Seizure detection based on heart rate variability using a wearable electrocardiography device

2019 
OBJECTIVE: To assess the feasibility and accuracy of seizure detection based on heart rate variability (HRV) using a wearable electrocardiography (ECG) device. Noninvasive devices for detection of convulsive seizures (generalized tonic-clonic and focal to bilateral tonic-clonic seizures) have been validated in phase 2 and 3 studies. However, detection of nonconvulsive seizures still needs further research, since currently available methods have either low sensitivity or an extremely high false alarm rate (FAR). METHODS: In this phase 2 study, we prospectively recruited patients admitted to long-term video-EEG monitoring (LTM). ECG was recorded using a dedicated wearable device. Seizures were automatically detected using HRV parameters computed off-line, blinded to all other data. We compared the performance of 26 automated algorithms with the seizure time-points marked by experts who reviewed the LTM recording. Patients were classified as responders if >66% of their seizures were detected. RESULTS: We recruited 100 consecutive patients and analyzed 126 seizures (108 nonconvulsive and 18 convulsive) from 43 patients who had seizures during monitoring. The best-performing HRV algorithm combined a measure of sympathetic activity with a measure of how quickly HR changes occurred. The algorithm identified 53.5% of the patients with seizures as responders. Among responders, detection sensitivity was 93.1% (95% CI: 86.6%-99.6%) for all seizures and 90.5% (95% CI: 77.4%-97.3%) for nonconvulsive seizures.

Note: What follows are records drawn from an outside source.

-- ==== Sys2Proof/Machine/Drc.lean ====
section
/-! DEFINITION. The pattern memory controller (R373–R395): requests, refresh, temperature, self-refresh and
power-down, scrub, clearing, the speed change and injection. -/

namespace Sys2Proof.Machine

open Sys2Proof

/-- Every sequencer is STOPPED. -/
def State.allStopped (s : State) : Bool := (List.range 16).all s.seqStopped

/-- The DRAM has been trained since the last start (R387). -/
def State.dramUp (s : State) : Bool := decide (0 < s.dramSize)

/-- What the device shows at a request for line `l`: 0 what the line holds, 1 an error that the second read
no longer shows, 2 a correctable and 3 an uncorrectable error that it shows again (R391). -/
def State.devShows (s : State) (q : DramReq) (l err : Nat) : State :=
  match err with
  | 1 => if s.lineBad l = 0 then s.eccTransient q l else s
  | 2 => if s.lineBad l = 0 then s.setBad l 1 else s
  | 3 => if s.lineBad l = 3 then s else s.setBad l 2
  | _ => s

/-- RKIND of a request class: a sequencer, a flow, a DMA channel, a port, or internal (R489). -/
def classKind (cls : Nat) : Nat :=
  match cls with
  | 0 | 5 => 3
  | 1 => 4
  | 2 => 2
  | 3 => 5
  | _ => 7

/-- A request of DRAM_REQUEST is served (R377–R381, R384, R391). The bytes a write stores belong to the command that
issues it: the line keeps its bytes, and its poison pattern where it holds one. -/
def State.reqServe (s : State) (q : DramReq) (l err lat : Nat) : State :=
  if q.typ = 1 then
    let t := s.dramPutNow q 0 (64 * l) (s.dramRd (64 * l) 64) false
    if s.lineBad l = 3 ∧ t.lineBad l = 0 then t.setBad l 3 else t
  else
    let d := l % 8
    let away := decide (s.dramSize < 64 * l + 64) || s.lineDown l
    let s := if away then s else s.devShows q l err
    let s := (s.dramAsk q 0 (64 * l) 64).1
    if q.cls = 0 ∧ !away ∧ (s.rd (Reg.DRC_PF_LAT d)).toNat < lat then s.wrN (Reg.DRC_PF_LAT d) lat else s

/-! ### Requests that wait (R379, R381, R388, R390) -/

/-- The class of a waiting request; a segment-table read is taken for pattern prefetch (log entry 106). -/
def DramWait.cls (w : DramWait) : Nat :=
  let c := match w with | .req q _ _ _ => q.cls | .read q _ _ _ => q.cls | .write q _ _ _ _ => q.cls
  if c = 5 then 0 else c

/-- The lines of a waiting request. -/
def DramWait.lines (w : DramWait) : List Nat :=
  match w with
  | .req _ l _ _ => [l]
  | .read _ _ a n => linesOf a n
  | .write _ _ a bs _ => linesOf a bs.length

/-- The subchannel of a waiting request, by its first line (R376). -/
def DramWait.sub (w : DramWait) : Nat := w.lines.headD 0 % 16

/-- A waiting request can be served now. -/
def State.waitOpen (s : State) (w : DramWait) : Bool :=
  match w with
  | .req _ l _ _ => !s.dramHeld (64 * l) 64
  | .read _ _ a n => !s.dramHeld a n
  | .write _ _ a bs _ => !s.dramHeld a bs.length

/-- The requests of a list that may go first: those that can be served, and that no earlier one shares a line with (R381);
each with its place. -/
def State.mayGo (s : State) : List DramWait → List DramWait → Nat → List (Nat × DramWait)
  | _, [], _ => []
  | before, w :: l, i =>
    let rest := s.mayGo (w :: before) l (i + 1)
    if s.waitOpen w && before.all fun b => b.lines.all fun x => !w.lines.contains x then (i, w) :: rest else rest

/-- The weight of a class (R379). -/
def classWeight (cls : Nat) : Nat :=
  match cls with
  | 1 => 256
  | 2 => 315
  | 3 => 540
  | _ => 1

/-- Request `x` goes before request `y` (R379): pattern prefetch before all others, the others by the share of their weight
that their class has had of its subchannel. `had` counts the requests served, by subchannel and class. -/
def goesBefore (had : KMap Nat) (x y : DramWait) : Bool :=
  let share := fun (w : DramWait) => (kget (fun _ => 0) had (8 * w.sub + w.cls) + 1, classWeight w.cls)
  if y.cls = 0 then false
  else x.cls == 0 || decide ((share x).1 * (share y).2 < (share y).1 * (share x).2)

/-- The waiting request that is served next, with its place. -/
def State.nextWait (s : State) (had : KMap Nat) : Option (Nat × DramWait) :=
  (s.mayGo [] s.drc.waiting 0).foldl (fun b x =>
    match b with
    | none => some x
    | some y => if goesBefore had x.2 y.2 then some x else some y) none

/-- A waiting request is served. -/
def State.waitServe (s : State) (w : DramWait) : State :=
  match w with
  | .req q l err lat => s.reqServe q l err lat
  | .read q dom a n => s.dramAnswer q dom a n
  | .write q dom a bs poison => s.dramPutNow q dom a bs poison

/-- At most `k` waiting requests are served. -/
def State.serveWaits (s : State) (had : KMap Nat) : Nat → State
  | 0 => s
  | k + 1 =>
    match s.nextWait had with
    | none => s
    | some (i, w) =>
      let key := 8 * w.sub + w.cls
      let t := { s with drc := { s.drc with waiting := s.drc.waiting.eraseIdx i } }
      (t.waitServe w).serveWaits (kset (fun _ => 0) had key (kget (fun _ => 0) had key + 1)) k

/-- What waited is served, as far as it can be now. -/
def State.waitsServed (s : State) : State := s.serveWaits [] s.drc.waiting.length

/-! ### Clearing (R390) -/

/-- Clearing has reached line `l`: in ascending order, the lines below it are cleared too. -/
def State.clearTo (s : State) (l : Nat) : State :=
  let k := max s.drc.clr (l + 1)
  let s := { s with drc := { s.drc with clr := k } }
  (s.wrN Reg.DRC_CLR (64 * k / 2 ^ 30)).waitsServed

/-- DRAM_REQUEST: one read or write of a line in its class (R377–R381, R384, R391), or it waits (R388, R390). While
clearing runs, a write of class 4 is its progress. -/
def doDramRequest (cls id : Nat) (wr : Bool) (l err lat : Nat) (s : State) : State :=
  s.whenDue s.dramUp fun s =>
    let q : DramReq := { cls := cls, id := id, typ := b2n wr, rkind := classKind cls }
    if cls = 4 ∧ wr = true ∧ bit (s.rd Reg.DRC_STAT) 30 = true then
      if 64 * l + 64 ≤ s.dramSize then s.clearTo l else s
    else if s.dramHeld (64 * l) 64 then s.dramWaits (.req q l err lat)
    else s.reqServe q l err lat
/-- Meaning of DRAM_REQUEST. -/
def execDramRequest (cls : Fin 6) (id : Fin 64) (wr : Bool) (line : BitVec 36) (err : Fin 4) (ns : Word)
    (s : State) : Host.Outcome State Fault Refusal :=
  .next (doDramRequest cls.val id.val wr line.toNat err.val ns.toNat s)

/-- Logical ranks of each subchannel of the installed population (R376). -/
def State.logicalRanks (s : State) : Nat :=
  (1 + s.rdF Reg.DRC_CFG 26 26) * (1 + s.rdF Reg.DRC_CFG 27 27) * 2 ^ s.rdF Reg.DRC_CFG 29 28

/-- DRAM_REFRESH: a same-bank refresh of a logical rank of a subchannel of channel `d` is issued `ns` after it fell due;
its last one has ended (R382). -/
def doDramRefresh (d sub rank ns : Nat) (s : State) : State :=
  let k := 32 * (2 * d + sub) + rank
  s.whenDue (s.dramUp && decide (s.unit 4 d < 3) && !bit (s.rd Reg.DRC_STAT) 29 && decide (rank < s.logicalRanks) &&
      decide (kget (fun _ => 0) s.drc.refBusy k ≤ s.mt)) fun s =>
    let i := kget (fun _ => 0) s.drc.refIdx k
    let s := { s with drc := { s.drc with refIdx := kset (fun _ => 0) s.drc.refIdx k ((i + 1) % 4),
                                          refBusy := kset (fun _ => 0) s.drc.refBusy k (s.mt + 4 * s.drc.tRFCsb) } }
    if (s.rd (Reg.DRC_REF_MAX d)).toNat < ns then s.wrN (Reg.DRC_REF_MAX d) ns else s
/-- Meaning of DRAM_REFRESH. -/
def execDramRefresh (rank : DramRank) (ns : Word) (s : State) : Host.Outcome State Fault Refusal :=
  .next (doDramRefresh rank.channel.val rank.sub.val rank.rank.val ns.toNat s)

/-- DRAM_TEMP_POLL: the hottest sensor of channel `d` reads `t` in 0.125 °C (R383). -/
def doDramTempPoll (d : Nat) (t : BitVec 16) (s : State) : State :=
  s.whenDue s.dramUp fun s =>
    let deg := sext 16 t.toNat
    let s := (s.wrN (Reg.DRC_CH_TEMP d) t.toNat).wrF (Reg.DRC_CH_STAT d) 28 28 (b2n (decide (680 < deg)))
    let hot := decide (760 < deg)
    let was := kget (fun _ => false) s.drc.hot95 d
    let s := { s with drc := { s.drc with hot95 := kset (fun _ => false) s.drc.hot95 d hot } }
    if hot && !was then (s.irq (Reg.DRC_CH_ISTAT d) 4).note (0xB00 + d) else s
/-- Meaning of DRAM_TEMP_POLL. -/
def execDramTempPoll (d : Fin 8) (t : BitVec 16) (s : State) : Host.Outcome State Fault Refusal :=
  .next (doDramTempPoll d.val t s)

/-- DRAM_SELF_REFRESH_ENTRY: a channel that had no request for DRC_SR_IDLE, which acts as at least 10 µs, begins to
enter (R385, R395, R500). -/
def doDramSelfRefreshEntry (d : Nat) (s : State) : State :=
  s.whenDue (s.dramUp && s.allStopped && s.unit 4 d == 0 && s.rdF (Reg.DRC_CH_STAT d) 31 29 == 0 &&
      s.idleFor 4 d (max 10 (s.rdF Reg.DRC_SR_IDLE 15 0))) fun s =>
    s.enterUnit 4 d
/-- Meaning of DRAM_SELF_REFRESH_ENTRY. -/
def execDramSelfRefreshEntry (d : Fin 8) (s : State) : Host.Outcome State Fault Refusal :=
  .next (doDramSelfRefreshEntry d.val s)
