-- ==== Sys2Proof/Certificates/Slice0/Obligations.lean ====
section
/-! DEFINITION. The statements about the model, for the provers. Each statement's docstring says which rules of the
specification it formalises; a completion statement says from which states a command has its own effect. -/

open Sys2Proof Sys2Proof.Machine

/-- O1. For every command c, every queue q and every state whose queue is c followed by q, the step is exec of c on that
state with q as its queue. [spec/95_what_each_step_holds.md] -/
def Obligations.StepRunsFrontCommand : Prop :=
  ∀ (s : State) (c : Instr) (q : List Instr), s.pending = c :: q → step s = exec c { s with pending := q }

/-- O2. The model's choice (log entry 4): a step on an empty queue is the passing of time. Module Time grows by one tick
while the timing PLL is locked and by 40, one REFCLK cycle, while it is not; without power nothing is counted. The
placed drive events whose launch tick has come reach the lands, which the channels' drive units and the output show;
every other part of the state, registers and memories among them, is as it was, and all of it where no such event
waits. [spec/18_time_distribution.md; spec/06_edge_timing.md] -/
def Obligations.IdleStepCountsOneTick : Prop :=
  ∀ s : State, s.pending = [] →
    ∃ t, step s = .next t ∧ t = { s with mt := t.mt, chn := t.chn, out := t.out } ∧
      ((∀ c e l, (s.ch c).drvQ = e :: l → t.mt < e.launch.coarse) → t = { s with mt := t.mt }) ∧
      (s.pwr.on = false → t = s) ∧
      (s.pwr.on = true → bit (s.rd Reg.TMG_CLK_STAT) 31 = true → t.mt = (s.mt + 1) % 2 ^ 64) ∧
      (s.pwr.on = true → bit (s.rd Reg.TMG_CLK_STAT) 31 = false → t.mt = (s.mt + 40) % 2 ^ 64)

/-- O3. For every command and every state, exec answers a next state: a command that is not due, or that its block turns
away, leaves or notes what its rules say and the module goes on (log entry 4 says what an event that is not due does).
[spec/95_what_each_step_holds.md] -/
def Obligations.EveryCommandAnswersNext : Prop :=
  ∀ (c : Instr) (s : State), ∃ t, exec c s = .next t

/-- O4. For every command c and state s, the state that exec answers has the queue that s had: the queue is changed only
by the step that takes its front. [spec/95_what_each_step_holds.md] -/
def Obligations.CommandsLeaveTheQueue : Prop :=
  ∀ (c : Instr) (s t : State), exec c s = .next t → t.pending = s.pending

/-- O5. Right after reset the module is at step 1 of a cold start (the cause POWER is the model's value for a first start,
log entry 2), no fault is held, and these registers of the blocks read the values their tables give: the
identification registers, the drain limit, the VCORE set-point of 850 mV, the pace margins, the period pairs, the edge
status and FIFO fill, the first-failure and drop vectors, the calibration ages, the driver options, the pool, the
scrub control and the wake-on-access mask. [spec/02_structure_image.md (R72); spec/05_waveforms.md (R168);
spec/06_edge_timing.md (R191, R192); spec/07_compare_fail.md (R215); spec/11_pin_electronics.md (R324);
spec/12_calibration.md (R350); spec/13_analysis_engines.md (R372); spec/14_dram.md (R395); spec/16_host_protection.md
(R422, R437); spec/19_faults.md (R496); spec/20_power_start.md (R508, R522)] -/
def Obligations.ResetRegisters : Prop :=
  State.reset.rdF Reg.PWR_STAT 3 0 = 1 ∧
  State.reset.rd Reg.FLT_STAT = 0 ∧
  (∀ a ∈ [Reg.STI_ID, Reg.TMG_ID, Reg.CSH_ID, Reg.TMU_ID, Reg.ACQ_ID, Reg.PEL_ID, Reg.CAL_ID, Reg.ANE_ID, Reg.DRC_ID,
      Reg.DMA_ID, Reg.GLB_ID, Reg.HIF_ID, Reg.LNK_ID, Reg.MTB_ID, Reg.FLT_ID, Reg.PWR_ID, Reg.SUP_ID, Reg.NVM_ID],
    State.reset.rd a = 0x000100B1) ∧
  State.reset.rd Reg.STI_DRAIN = 0x3E8 ∧
  State.reset.rd Reg.TMG_VCORE = 0x352 ∧
  State.reset.rd Reg.TMG_PACE_MIN = 0x00FFFFFF ∧ State.reset.rd Reg.TMG_PACE_LOW = 0x00FFFFFF ∧
  (∀ n e : Fin 16, State.reset.rd (Reg.TMG_PER_LO n e) = 0x00040000 ∧ State.reset.rd (Reg.TMG_PER_HI n e) = 0) ∧
  (∀ c : Fin 128, State.reset.rd (Reg.CHN_EDGE_STAT c) = 0x80000000 ∧ State.reset.rd (Reg.CHN_FIFO c) = 0x00400000 ∧
    State.reset.rd (Reg.CHN_FFV_LO c) = 0xFFFFFFFF ∧ State.reset.rd (Reg.CHN_DROP_VEC_LO c) = 0xFFFFFFFF ∧
    State.reset.rd (Reg.TMU_CAL_AGE c) = 0xFFFFFFFF ∧ State.reset.rd (Reg.CAL_CH_AGE c) = 0xFFFFFFFF ∧
    State.reset.rd (Reg.PEL_DRV_CTL c) = 0x20000000) ∧
  State.reset.rd Reg.ANE_POOL = 0x80008000 ∧
  State.reset.rd Reg.DRC_SCRUB = 0x80000018 ∧
  State.reset.rd Reg.HIF_WOA = 0x000FFFFF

FAR was 1.0/24 h (0.11/night). Median seizure detection latency was 30 s. Typically, patients with prominent autonomic nervous system changes were responders: An ictal change of >50 heartbeats per minute predicted who would be responder with a positive predictive value of 87% and a negative predictive value of 90%. SIGNIFICANCE: The automated HRV algorithm, using ECG recorded with a wearable device, has high sensitivity for detecting seizures, including the nonconvulsive ones. FAR was low during the night. This approach is feasible in patients with prominent ictal autonomic changes.